ST. LOUIS, MO- The St. Louis Cardinals ended a playoff drought this October by returning to the postseason for the first time since 2015 before the season ended in a four game sweep by the Washington Nationals in the National League Championship Series Tuesday night.
As the offseason gets underway, here’s a look at some key questions that will need to be answered before Opening Day next spring.
Jack Flaherty, Dakota Hudson, Miles Mikolas seem like sure things as of this writing. If Adam Wainwright wants a deal like the one he signed last winter, it seems like a win-win. Is Carlos Martinez in this mix? He’s still on a very team-friendly contract, but after years of issues with proper injury rehab, and the roller coaster journey of 2019 as the closer filling in for Jordan Hicks, has patience finally worn out? He has an elite arm and will still bring suitors if the team dangles him in trade. Do they add a significant starter from the outside via free agency (Jake Odorizzi, Dallas Keuchel?), or does someone internal (Daniel Poncedeleon, Austin Gomber, Jake Woodford) grab the opportunity and run with it?
Jordan Hicks would have to be way ahead of schedule in rehabbing his elbow to be ready to go as the closer next spring. If we assume Martinez isn’t in the mix here either because he’s been traded or the team would rather have him focus on being a starter again, who closes? Andrew Miller? Ryan Helsley? John Brebbia? Junior Fernandez? Giovanny Gallegos?
First order of business: In the immediate aftermath of the NLCS sweep, complete with defensive miscues and mistakes on the basepaths, it sure doesn’t look like Marcell Ozuna will be back. He spoke during the season with hope of signing a new contract to stay in St. Louis, but right now the most likely path would appear to be the Cardinals making a qualifying offer to guarantee draft pick compensation in the event Ozuna bets on himself in what is otherwise a lackluster free agent class of outfielders.

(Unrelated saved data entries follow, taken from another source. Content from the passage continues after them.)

/-- The source of a pass goes on with its reply, and counts its acknowledgements. When the one pass of a remote load is accepted, the loaded
data reaches the load queue, the pass is committed and the instruction retires; when that of a remote store is accepted, every lane group is
committed and counted against its peer and the instruction retires, while a release that what it orders keeps waiting stays in issue with
nothing committed (log 24), as does a store that an older one of another crew of its core to its bytes keeps waiting (log 79); when it is
refused, the crew stops with the lowest cause, its queue entries gone. A pass without a reply for 100 µs ends so with peer-absent, a later
reply too. An acknowledgement of a lane group raises GFAB to its completion time and is no longer outstanding. -/
def Obligations.SourcesFinishPasses : Prop :=
  ∀ (s : State) (n : Nat) (set : PassSet) (o : PassOut) (c : Crew) (sp : Split),
    (Tab.find s.passes n = some set → set.passes = [o] → o.peer < 2 ^ 18 → s.crew? set.crew = some c → c.inst = set.pass.crew →
      c.split? set.split = some sp → c.st = .running → sp.st = .blocked → sp.wait = .passes n →
      let x := set.crew
      let k := set.split
      let no := n * 2 ^ 18 + o.peer
      (∀ l t0 data clk vc, o.st = .sent t0 → s.now < t0 + 100000 → set.pass.kind = .rld → set.pass.id = n → set.origin = .instr (some l) none →
        ∃ u c' sp', Onward (exec (.passReply no [] data [] clk vc) s) u x k c c' sp sp' ∧ sp'.clock = sp.clock + 1 ∧ Tab.find u.passes n = none ∧
          Sent s u o.peer (.commit o.peer no none []) (.passCommit s.mod.modid no none []) ∧ u.mem = s.mem ∧
          (∀ q ∈ c.loadq, q.id = l → q.atomic = false → s.storePath (x / 64) = [] → (∀ d ∈ data, d.2 < 2 ^ (8 * accBytes q.ty)) →
            ∃ q' ∈ c'.loadq, q'.id = l ∧ q'.got = q.got ++ data ∧ q'.poison = q.poison)) ∧
      (∀ t t0 clk vc ln tm, o.st = .sent t0 → s.now < t0 + 100000 → set.pass.kind = .rst → set.pass.id = n → set.origin = .instr none (some t) →
        s.team? c.team = some tm → s.passedBy set o = false → distinct (o.lanes.map fun l => l.addr.toNat % 2 ^ 60 / 64) = [ln] → (targetFor c o.peer).isSome = true →
        (∀ q ∈ c.sent, q.path < 4) →
        (s.farAhead (x / 64) c t = false → set.pass.scope = 0 ∨ fenceDone s x c (scopeNo tm set.pass.scope) t → ∃ u c' sp' e path before,
          Onward (exec (.passReply no [] [] [] clk vc) s) u x k c c' sp sp' ∧ sp'.clock = sp.clock + 1 ∧
          Tab.find u.passes n = none ∧ c'.sent = c.sent ++ [e] ∧ e.peer = o.peer ∧ e.line = ln ∧ e.store = t ∧ e.counted = true ∧ e.path = path ∧
          path < 4 ∧ Sent s u o.peer (.commit o.peer no (some (ln, path)) before) (.passCommit s.mod.modid no (some (ln, path)) before) ∧
          u.mem = s.mem) ∧
        (set.pass.scope ≠ 0 ∧ ¬ fenceDone s x c (scopeNo tm set.pass.scope) t ∨ s.farAhead (x / 64) c t = true → ∃ u v,
          exec (.passReply no [] [] [] clk vc) s = .next u ∧ u = { s with passes := u.passes, crews := u.crews } ∧
          (∀ y, u.crew? y = s.crew? y) ∧ Tab.find u.passes n = some v ∧
          v = { set with passes := [{ o with st := .accepted [] [] clk vc }] })) ∧
      (∀ l t t0 data bad clk vc e es, o.st = .sent t0 → s.now < t0 + 100000 → set.origin = .instr l t → (∀ q ∈ es, e.2 ≤ q.2) → e.2 ≤ 22 → e.2 ≠ 6 →
        c.width ≤ 128 → (∀ q ∈ e :: es, q.1 < c.width) →
        Faults s (exec (.passReply no (e :: es) data bad clk vc) s) x k c sp e.2 (laneSet ((e :: es).map Prod.fst))) ∧
      (∀ t0 refused data bad clk vc, o.st = .sent t0 → t0 + 100000 ≤ s.now →
        exec (.passReply no refused data bad clk vc) s = exec (.passTimeout no) s) ∧
      (∀ l t t0, o.st = .sent t0 → t0 + 100000 ≤ s.now → set.origin = .instr l t → set.pass.kind = .rld ∨ set.pass.kind = .rst ∨ set.pass.kind = .ratom →
        set.pass.mirror = none → o.lanes ≠ [] → (∀ q ∈ o.lanes, q.lane < 128) → ∃ u c' r, exec (.passTimeout no) s = .next u ∧
          Tab.find u.passes n = none ∧ u.crew? x = some c' ∧ c'.st = .stopped ∧ c'.frec = some r ∧ r.cause = 9 ∧
          r.any = laneSet (o.lanes.map fun q => q.lane) ∧ c'.v = c.v ∧ c'.s = c.s)) ∧
    (∀ (wire : Nat) (a : FarAck) (x : Nat) (e : FarGroup), farGroupOf s wire a = some (x, e) → s.crew? x = some c → s.passes = [] →
      ∃ u c', exec (.storeAck 0 wire (some a)) s = .next u ∧ u = { s with crews := u.crews } ∧ (∀ y, y ≠ x → u.crew? y = s.crew? y) ∧
        u.crew? x = some c' ∧ c'.gfab = max c.gfab a.gwctFab ∧ c'.gmod = (if e.near then max c.gmod a.gwctMod else c.gmod) ∧
        c'.sent = c.sent.filter (fun h => h != e) ∧ c'.v = c.v ∧ c'.s = c.s)

/-- claim, clwait, clwait.test and announce. A claim with a valid name and range sends itself to the keeper of its name with expiry Now() plus
NM.TIME times 16000 ns, holds its destination range, keeps a handle (which of the free ones is the model's choice, log 60) and writes index and
sequence number to D; a destination on a FABRIC-WINDOW page ends relaunch eligibility; invalid words raise illegal-operand and a seventeenth
handle claim-capacity. clwait blocks on an open handle, returns 1 + 2^32 z for a delivered tile, and faults never-
produced, claim-capacity or bounds for the others; .test writes the status and frees an ended handle. announce holds its source range, joins
the open batch and ends relaunch eligibility. -/
def Obligations.ClaimInstructions : Prop :=
  ∀ (f : Fields) (s : State) (x k : Nat) (c : Crew) (sp : Split) (tm : Team), Settled c sp → s.team? c.team = some tm →
    (s.Executes .claim f x k c sp → lowest (runLanes s .claim f x k c sp) c.width ≠ none →
      let o := exec (.claim f) s
      let scr := f.ext.toNat % 2 == 1
      let (a, n, w) := (pairLow c f.b, pairHigh c f.b, pairHigh c f.a)
      let name := nameFor s c f
      let ok := w / 2 ^ 48 = 0 ∧ w / 2 ^ 32 ≠ 0 ∧ tileRange scr a n
      (¬ ok → Faults s o x k c sp 3 (runLanes s .claim f x k c sp)) ∧
      let claims := fun (v : State) (ps : Pieces) =>
        (16 ≤ c.handles.length → Faults s o x k c sp 17 (runLanes s .claim f x k c sp)) ∧
        (c.handles.length < 16 → c.order = [] → tm.cores.Nodup → (∀ m ∈ tm.cores, (s.coreOf m).ranges.length < 32) →
          ∃ u c' sp' idx, OnwardD o u x k c c' sp sp' f.d (idx + 16 * (c.claimSeq % 2 ^ 28)) ∧ idx < 16 ∧ Tab.find c.handles idx = none ∧
            u = { v with crews := u.crews, cycles := u.cycles, coloc := u.coloc, cores := u.cores, tlbs := u.tlbs, seq := s.seq + 1
                         agenda := u.agenda, teams := u.teams } ∧ (∀ n, n ≠ c.team → u.team? n = s.team? n) ∧
            u.team? c.team = some (if Pieces.off ps then { tm with relaunchOk := false } else tm) ∧
            (∀ y, y ≠ x → u.crew? y = s.crew? y) ∧ c'.handles = Tab.put c.handles idx
              { seq := c.claimSeq % 2 ^ 28, tag := s.seq, name := name, dest := ps, base := a, cap := n, result := none } ∧
            c'.claimSeq = c.claimSeq + 1 ∧ lockStands s u tm (copyLock true scr c.team a n s.seq) ∧
            u.agenda = s.agenda ++ [.event (.claimArrive (keeperNo name) { name := name, expiry := s.now + 16000 * (w / 2 ^ 32 % 2 ^ 16)
                                                                           from_ := .crew x c.inst idx (c.claimSeq % 2 ^ 28) })])
      (ok → a % 16 = 0 → s.UnitsAgree (coreUnits (x / 64)) c.ctx → ∀ ps, s.CopyRange c tm scr a n true ps → claims s ps) ∧
      (ok → a % 16 = 0 → ∀ ps (g : Go s), checkRange (Go.start s) (issueOf s .claim f x k c sp) scr a n true = (([], ps), g) → claims g.st ps)) ∧
    (s.Executes .announce f x k c sp → lowest (runLanes s .announce f x k c sp) c.width ≠ none →
      let o := exec (.announce f) s
      let scr := f.ext.toNat % 2 == 1
      let (a, n, w) := (pairLow c f.b, pairHigh c f.b, pairHigh c f.a)
      (¬ (w / 2 ^ 49 = 0 ∧ tileRange scr a n) → Faults s o x k c sp 3 (runLanes s .announce f x k c sp)) ∧
      (w / 2 ^ 49 = 0 → tileRange scr a n → a % 16 = 0 → c.order = [] → tm.cores.Nodup → (∀ m ∈ tm.cores, (s.coreOf m).ranges.length < 32) →
        let announces := fun (v : State) (ps : Pieces) => ∃ u c' sp' e, Onward o u x k c c' sp sp' ∧ sp'.clock = sp.clock + 1 ∧
          u = { v with crews := u.crews, cycles := u.cycles, coloc := u.coloc, cores := u.cores, tlbs := u.tlbs, seq := s.seq + 1
                       teams := u.teams, engines := u.engines, announces := u.announces } ∧ (∀ n, n ≠ c.team → u.team? n = s.team? n) ∧
          (∀ y, y ≠ x → u.crew? y = s.crew? y) ∧ c'.open_ = c.open_ ++ [s.seq] ∧ u.team? c.team = some { tm with relaunchOk := false } ∧
          lockStands s u tm (copyLock false scr c.team a n s.seq) ∧
          u.announces = Tab.put s.announces s.seq { crew := x, inst := c.inst, team := c.team, ctx := c.ctx, name := nameFor s c f
                                                    retain := w / 2 ^ 32 % 2 ^ 16, supersede := w / 2 ^ 48 % 2 == 1, after := s.seq } ∧
          u.engines = Tab.put s.engines s.seq e ∧ e.segs = [{ src := ps, dst := [], sbase := a, dbase := a, len := n }] ∧ e.inst = c.inst
        (s.UnitsAgree (coreUnits (x / 64)) c.ctx → ∀ ps, s.CopyRange c tm scr a n false ps → announces s ps) ∧
        ∀ ps (g : Go s), checkRange (Go.start s) (issueOf s .announce f x k c sp) scr a n false = (([], ps), g) → announces g.st ps)) ∧
    (∀ v h, operand64 c f.a = v → v < 2 ^ 32 → Tab.find c.handles (v % 16) = some h → h.seq = v / 16 →
      (s.Executes .clwait f x k c sp → lowest (runLanes s .clwait f x k c sp) c.width ≠ none →
        let o := exec (.clwait f) s
        let run := runLanes s .clwait f x k c sp
        (h.result = none → ∃ u c' sp', Blocks o u x k c c' sp sp' (.clwait v run (match f.d with | .s n => some n.toNat | _ => none)) ∧ OnlyCrew s u x) ∧
        (∀ r, h.result = some r →
          (r % 256 = 1 → ∃ u c' sp', OnwardD o u x k c c' sp sp' f.d r ∧ OnlyCrew s u x ∧ c'.handles = Tab.del c.handles (v % 16) ∧
            c'.minGrant = max c.minGrant s.now) ∧
          (r = 2 → Faults s o x k c sp 16 run) ∧ (r = 3 → Faults s o x k c sp 17 run) ∧ (r = 4 → Faults s o x k c sp 5 run))) ∧
      (s.Executes .clwaitTest f x k c sp → lowest (runLanes s .clwaitTest f x k c sp) c.width ≠ none →
        ∃ u c' sp', OnwardD (exec (.clwaitTest f) s) u x k c c' sp sp' f.d (h.result.getD 0) ∧ OnlyCrew s u x ∧
          c'.handles = if h.result = none then c.handles else Tab.del c.handles (v % 16))) ∧
    (∀ m ∈ [Mn.clwait, .clwaitTest], s.Executes m f x k c sp → lowest (runLanes s m f x k c sp) c.width ≠ none →
      (2 ^ 32 ≤ operand64 c f.a ∨ ∀ h, Tab.find c.handles (operand64 c f.a % 16) = some h → h.seq ≠ operand64 c f.a / 16) →
      Faults s (exec (m.instr f) s) x k c sp 3 (runLanes s m f x k c sp))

Even if Ozuna returns, the Cardinals once again have an abundance of outfielders at the upper levels, and still don’t appear to have the right pieces they need. Again. In 2018, it was in-season trades of Oscar Mercado and Tommy Pham which cleared 40-man roster space and gave Harrison Bader regular playing time. The result? Mercado made a difference in Cleveland and Pham rebounded in Tampa, while Bader, an elite defender in center field, struggled at the plate against off-speed pitching before and after a demotion to Memphis. Due to injury and ineffectiveness, Tyler O’Neill has not been able to take advantage of opportunities over the past two seasons to prove he’s more than a “4A” player—nothing left to prove in AAA, but unable to stick in a regular role with St. Louis.
In 2020, Dylan Carlson, fresh off his 21st birthday in October, will at least be in the big league conversation after a standout season where he tore up AA pitching and earned a late promotion to Memphis. If he makes the club in the spring, it probably won’t be in a role that has him sitting on the bench. Lane Thomas, coming off of wrist surgery that shelved him over the summer, will try to see if the heroics he put up in brief action in 2019 can translate into a roster spot. Randy Arozarena impressed enough to get on the playoff roster. Dexter Fowler rebounded from a disastrous 2018 and put up numbers more representative of his career statistics, while also solidifying the leadoff spot down the stretch, but struggled in the postseason. Fowler has two years and $29 million left on his contract, along with a no-trade clause. Issues on defense will keep Jose Martinez from being a consistent starting player on a National League club, but his bat is appealing on the bench or as a possible trade candidate.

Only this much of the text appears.